The Davis family, a white family, purchased the island of Key Biscayne and later sold a few acres on the southern tip of the island to the U.S. government for a lighthouse to be built. The purpose was to prevent shipwrecks on the Great Florida Reef.
Shipwrecks were so common that local settlers and “wreckers”, mainly from key West, collected what could be salvaged to keep or sell developing the wrecking industry in Key West.
[ * The Cape Florida Lighthouse and keeper’s house were built in 1825.]
By the mid-1830s, the lighthouse keeper was Joe Thompson who had a black slave named Arron Carter as his helper. After the Second Seminole War broke out in December 1835, the lighthouse was a refuge for white settlers. On July 23, 1836, Seminoles arrived to attack the lighthouse.
Carter and Thompson moved to the relative safety at the top of the lighthouse.

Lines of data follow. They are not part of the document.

theorem keep_partialDenied {s₀ s : State} (hk : Keep s₀ s) (src off) :
    Keep s₀ (partialDenied s src off) := by
  refine hk.trans ?_
  clear hk
  unfold partialDenied
  repeat' first
    | with_reducible apply Keep.refl
    | with_reducible apply keep_evRegDenied
    | split

theorem keep_srcWrite {s₀ s : State} (hk : Keep s₀ s) (src off v enables) :
    Keep s₀ (srcWrite s src off v enables) := by
  refine hk.trans ?_
  clear hk
  unfold srcWrite
  repeat' first
    | with_reducible apply Keep.refl
    | with_reducible apply keep_partialDenied
    | with_reducible apply keep_turnedAway
    | with_reducible apply keep_regWrite
    | with_reducible apply Keep.ite

theorem keep_srcRead {s₀ s : State} (hk : Keep s₀ s) (src off) :
    Keep s₀ (srcRead s src off) := by
  refine hk.trans ?_
  clear hk
  unfold srcRead
  repeat' first
    | with_reducible apply Keep.refl
    | with_reducible apply keep_turnedAway
    | with_reducible apply keep_regRead
    | with_reducible apply Keep.ite

theorem keep_execRegisterWrite (s : State) (src off value enables) :
    KeepOut s (execRegisterWrite src off value enables s) := by
  unfold execRegisterWrite
  repeat' first
    | with_reducible apply Keep.refl
    | with_reducible apply KeepOut.next
    | with_reducible apply keep_srcWrite

theorem keep_execLoRead (s : State) (src off) :
    KeepOut s (execLoRead src off s) := by
  unfold execLoRead
  repeat' first
    | with_reducible apply Keep.refl
    | with_reducible apply KeepOut.next
    | with_reducible apply keep_srcRead

theorem keep_execVcOpen (s : State) (src handle slot) :
    KeepOut s (execVcOpen src handle slot s) := by
  unfold execVcOpen
  repeat' first
    | with_reducible apply Keep.refl
    | with_reducible apply KeepOut.next
    | with_reducible apply keep_srcWrite

theorem keep_execVcFlip (s : State) (src handle slot) :
    KeepOut s (execVcFlip src handle slot s) := by
  unfold execVcFlip
  repeat' first
    | with_reducible apply Keep.refl
    | with_reducible apply KeepOut.next
    | with_reducible apply keep_srcWrite

theorem keep_execVcDiscard (s : State) (src handle slot) :
    KeepOut s (execVcDiscard src handle slot s) := by
  unfold execVcDiscard
  repeat' first
    | with_reducible apply Keep.refl
    | with_reducible apply KeepOut.next
    | with_reducible apply keep_srcWrite

theorem keep_execVcRetire (s : State) (src handle slot) :
    KeepOut s (execVcRetire src handle slot s) := by
  unfold execVcRetire
  repeat' first
    | with_reducible apply Keep.refl
    | with_reducible apply KeepOut.next
    | with_reducible apply keep_srcWrite

theorem keep_execMarchDestroy (s : State) (src bin) :
    KeepOut s (execMarchDestroy src bin s) := by
  unfold execMarchDestroy
  repeat' first
    | with_reducible apply Keep.refl
    | with_reducible apply KeepOut.next
    | with_reducible apply keep_srcWrite

theorem keep_execMarchPreserve (s : State) (src bin) :
    KeepOut s (execMarchPreserve src bin s) := by
  unfold execMarchPreserve
  repeat' first
    | with_reducible apply Keep.refl
    | with_reducible apply KeepOut.next
    | with_reducible apply keep_srcWrite

theorem keep_execTaste (s : State) (src p) :
    KeepOut s (execTaste src p s) := by
  unfold execTaste
  repeat' first
    | with_reducible apply Keep.refl
    | with_reducible apply KeepOut.next
    | with_reducible apply keep_srcWrite

theorem keep_execPressReset (s : State) (src hi value) :
    KeepOut s (execPressReset src hi value s) := by
  unfold execPressReset
  repeat' first
    | with_reducible apply Keep.refl
    | with_reducible apply KeepOut.next
    | with_reducible apply keep_srcWrite

theorem keep_execPressResetStart (s : State) (p) :
    KeepOut s (execPressResetStart p s) := by
  unfold execPressResetStart
  repeat' first
    | with_reducible apply Keep.refl
    | with_reducible apply KeepOut.next
    | with_reducible apply keep_pressResetStart

theorem keep_execLinkReset (s : State) (src port) :
    KeepOut s (execLinkReset src port s) := by
  unfold execLinkReset
  repeat' first
    | with_reducible apply Keep.refl
    | with_reducible apply KeepOut.next
    | with_reducible apply keep_srcWrite

theorem keep_execLinkRelease (s : State) (src port) :
    KeepOut s (execLinkRelease src port s) := by
  unfold execLinkRelease
  repeat' first
    | with_reducible apply Keep.refl
    | with_reducible apply KeepOut.next
    | with_reducible apply keep_srcWrite

theorem keep_execReacquire (s : State) (src) :
    KeepOut s (execReacquire src s) := by
  unfold execReacquire
  dsimp only
  repeat' first
    | with_reducible apply Keep.refl
    | with_reducible apply KeepOut.next
    | with_reducible apply keep_srcWrite

theorem keep_execBootGo (s : State) (src line) :
    KeepOut s (execBootGo src line s) := by
  unfold execBootGo
  repeat' first
    | with_reducible apply Keep.refl
    | with_reducible apply KeepOut.next
    | with_reducible apply keep_srcWrite

/-! ### Fabric -/

theorem keep_passOn {s₀ s : State} (hk : Keep s₀ s) (port t) :
    Keep s₀ (passOn s port t) := by
  refine hk.trans ?_
  clear hk
  unfold passOn
  dsimp only
  repeat' first
    | with_reducible apply Keep.refl
    | with_reducible apply keep_passedRx
    | with_reducible apply keep_forwardTxn
    | with_reducible apply keep_dropPool
    | with_reducible apply keep_fillPool
    | with_reducible apply keep_takePool
    | with_reducible apply Keep.ite

theorem keep_passThrough {s₀ s : State} (hk : Keep s₀ s) (port t) :
    Keep s₀ (passThrough s port t) := by
  refine hk.trans ?_
  clear hk
  unfold passThrough
  dsimp only
  repeat' first
    | with_reducible apply Keep.refl
    | with_reducible apply keep_passOn
    | with_reducible apply Keep.ite
    | simp only [Keep.mk_iff]

theorem keep_multiOn {s₀ s : State} (hk : Keep s₀ s) (port t) :
    Keep s₀ (multiOn s port t) := by
  refine hk.trans ?_
  clear hk
  unfold multiOn
  dsimp only
  repeat' first
    | with_reducible apply Keep.refl
    | with_reducible apply keep_sendMulticast
    | with_reducible apply keep_countUnrouted
    | with_reducible apply keep_dropPool
    | with_reducible apply keep_fillPool
    | with_reducible apply keep_takePool
    | with_reducible apply Keep.ite

theorem keep_multiThrough {s₀ s : State} (hk : Keep s₀ s) (port t) :
    Keep s₀ (multiThrough s port t) := by
  refine hk.trans ?_
  clear hk
  unfold multiThrough
  dsimp only
  repeat' first
    | with_reducible apply Keep.refl
    | with_reducible apply keep_multiOn
    | with_reducible apply keep_passedRx
    | with_reducible apply Keep.ite
    | simp only [Keep.mk_iff]

theorem keep_drainPool {s₀ s : State} (hk : Keep s₀ s) :
    Keep s₀ (drainPool s) := by
  refine hk.trans ?_
  clear hk
  unfold drainPool
  dsimp only
  repeat' first
    | with_reducible apply Keep.refl
    | with_reducible apply keep_multiThrough
    | with_reducible apply keep_passThrough
    | with_reducible apply keep_drainExport
    | with_reducible apply Keep.ite
    | with_reducible apply Keep.foldl
    | intro _
    | simp only [Keep.mk_iff]

theorem keep_taken {s₀ s : State} (hk : Keep s₀ s) (port t) :
    Keep s₀ (taken s port t) := by
  refine hk.trans ?_
  clear hk
  unfold taken
  repeat' first
    | with_reducible apply Keep.refl
    | with_reducible apply keep_takeRx

theorem keep_request {s₀ s : State} (hk : Keep s₀ s) (port t) :
    Keep s₀ (request s port t) := by
  refine hk.trans ?_
  clear hk
  unfold request
  repeat' first
    | with_reducible apply Keep.refl
    | assumption
    | with_reducible apply keep_taken
    | with_reducible apply keep_passThrough
    | with_reducible apply keep_regWrite
    | with_reducible apply keep_exportTxn
    | with_reducible apply keep_answerX
    | with_reducible apply keep_localTxn
    | with_reducible apply Keep.ite
    | intro _

theorem keep_multiHere {s₀ s : State} (hk : Keep s₀ s) (port t r) :
    Keep s₀ (multiHere s port t r) := by
  refine hk.trans ?_
  clear hk
  unfold multiHere
  dsimp only
  repeat' first
    | with_reducible apply Keep.refl
    | assumption
    | with_reducible apply keep_regWrite
    | with_reducible apply keep_exportTxn
    | with_reducible apply keep_answerX
    | with_reducible apply keep_localTxn
    | with_reducible apply keep_noteLast
    | with_reducible apply keep_rejoinKey
    | with_reducible apply Keep.ite
    | intro _

theorem keep_leaveRx {s₀ s : State} (hk : Keep s₀ s) (n t) :
    Keep s₀ (leaveRx s n t) := by
  unfold leaveRx
  exact keep_setPort hk _ _

theorem keep_multicastIn {s₀ s : State} (hk : Keep s₀ s) (port t) :
    Keep s₀ (multicastIn s port t) := by
  refine hk.trans ?_
  clear hk
  unfold multicastIn
  dsimp only
  repeat' first
    | with_reducible apply Keep.refl
    | with_reducible apply keep_multiHere
    | with_reducible apply keep_multiThrough
    | with_reducible apply keep_leaveRx
    | with_reducible apply Keep.ite
    | with_reducible apply Keep.foldl
    | intro _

Frustrated, that night the Indians set fires to doors and windows at the base of the lighthouse destroying the wooden stairs leading to the top and trapping the two men. The fire ignited oil cans at the base of the lighthouse. Thompson fired back at the Indians and ultimately threw gun powder down into the rising flames. The explosion killed Carter.
The Indians thought the explosion killed both men. They burned down the keeper’s home and took off in his boat. But the explosion actually put out the fire!
Thompson had no way to get down. He was alive but in bad shape with one of his feet almost severed. Carter was lying dead next to him for twelve hours until help arrived from a passing ship that heard the explosion some 12 miles away. The Carter’s body was buried near the lighthouse.
The structure was rebuilt in 1846 but put out of commission again by a Confederate raiding party in 1861. The light was extinguished in 1878 when it was replaced by the more powerful Fowey Rocks Lighthouse.
The lighthouse was relit in 1978 and is the centerpiece of the 406-acre Bill Baggs Cape Florida Recreation Area. The lighthouse is the oldest standing structure in South Florida.